**DATA EXTRACT**:
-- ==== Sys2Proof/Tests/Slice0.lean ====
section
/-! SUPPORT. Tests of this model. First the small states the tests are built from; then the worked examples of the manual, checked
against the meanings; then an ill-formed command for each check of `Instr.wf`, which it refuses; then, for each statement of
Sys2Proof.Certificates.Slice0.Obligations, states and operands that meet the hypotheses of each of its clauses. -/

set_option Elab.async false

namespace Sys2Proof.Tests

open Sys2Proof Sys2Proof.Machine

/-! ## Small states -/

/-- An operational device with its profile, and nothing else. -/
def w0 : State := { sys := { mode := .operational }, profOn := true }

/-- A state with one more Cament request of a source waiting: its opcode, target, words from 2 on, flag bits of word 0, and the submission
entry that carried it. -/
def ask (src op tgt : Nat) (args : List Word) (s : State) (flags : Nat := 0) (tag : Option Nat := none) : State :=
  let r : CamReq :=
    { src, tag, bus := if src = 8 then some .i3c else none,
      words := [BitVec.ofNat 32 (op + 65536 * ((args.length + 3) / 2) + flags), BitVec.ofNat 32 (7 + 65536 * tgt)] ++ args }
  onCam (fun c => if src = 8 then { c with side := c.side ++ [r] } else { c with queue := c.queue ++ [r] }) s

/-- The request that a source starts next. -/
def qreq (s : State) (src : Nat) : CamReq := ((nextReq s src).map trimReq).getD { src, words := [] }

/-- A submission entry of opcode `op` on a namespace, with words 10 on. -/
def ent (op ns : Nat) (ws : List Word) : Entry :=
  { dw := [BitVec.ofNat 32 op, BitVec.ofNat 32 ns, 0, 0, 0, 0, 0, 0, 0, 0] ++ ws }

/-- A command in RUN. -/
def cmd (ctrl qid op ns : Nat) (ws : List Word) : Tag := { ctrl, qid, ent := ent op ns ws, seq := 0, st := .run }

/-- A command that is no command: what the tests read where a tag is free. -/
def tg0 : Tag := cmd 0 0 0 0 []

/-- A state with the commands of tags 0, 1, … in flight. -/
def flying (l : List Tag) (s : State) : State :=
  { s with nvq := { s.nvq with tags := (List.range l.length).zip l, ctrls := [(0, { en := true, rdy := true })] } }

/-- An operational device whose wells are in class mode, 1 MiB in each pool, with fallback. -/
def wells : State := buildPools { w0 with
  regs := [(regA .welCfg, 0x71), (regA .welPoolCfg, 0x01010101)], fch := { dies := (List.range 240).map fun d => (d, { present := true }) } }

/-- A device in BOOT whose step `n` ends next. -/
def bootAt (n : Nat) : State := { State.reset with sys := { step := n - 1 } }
==
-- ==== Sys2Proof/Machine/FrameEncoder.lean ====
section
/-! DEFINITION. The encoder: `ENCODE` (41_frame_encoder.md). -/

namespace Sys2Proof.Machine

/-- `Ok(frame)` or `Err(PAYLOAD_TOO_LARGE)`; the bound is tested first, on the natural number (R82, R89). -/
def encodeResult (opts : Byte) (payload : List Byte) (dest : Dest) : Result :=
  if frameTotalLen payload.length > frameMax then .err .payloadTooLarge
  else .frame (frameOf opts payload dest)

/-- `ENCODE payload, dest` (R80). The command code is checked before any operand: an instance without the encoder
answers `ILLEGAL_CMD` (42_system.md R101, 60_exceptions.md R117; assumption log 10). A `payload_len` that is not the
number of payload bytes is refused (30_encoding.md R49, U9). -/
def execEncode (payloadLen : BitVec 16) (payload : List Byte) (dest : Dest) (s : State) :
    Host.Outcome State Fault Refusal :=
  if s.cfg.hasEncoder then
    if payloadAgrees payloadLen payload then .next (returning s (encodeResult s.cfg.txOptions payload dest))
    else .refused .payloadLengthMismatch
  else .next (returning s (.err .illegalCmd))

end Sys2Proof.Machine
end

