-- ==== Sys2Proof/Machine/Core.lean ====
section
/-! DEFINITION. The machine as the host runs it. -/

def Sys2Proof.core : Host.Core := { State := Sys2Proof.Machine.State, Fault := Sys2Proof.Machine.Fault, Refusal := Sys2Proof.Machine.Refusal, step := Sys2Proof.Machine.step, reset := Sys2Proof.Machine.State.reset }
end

**YOUR ASSIGNMENT**: Looking back over the data above, restate word for word the lines that begin at the line with "set_option Elab.async false" and end at the line with "def w0 : State", inclusive.

**RESPONSE**:
set_option Elab.async false

namespace Sys2Proof.Tests

open Sys2Proof Sys2Proof.Machine

/-! ## Small states -/

/-- An operational device with its profile, and nothing else. -/
def w0 : State := { sys := { mode := .operational }, profOn := true }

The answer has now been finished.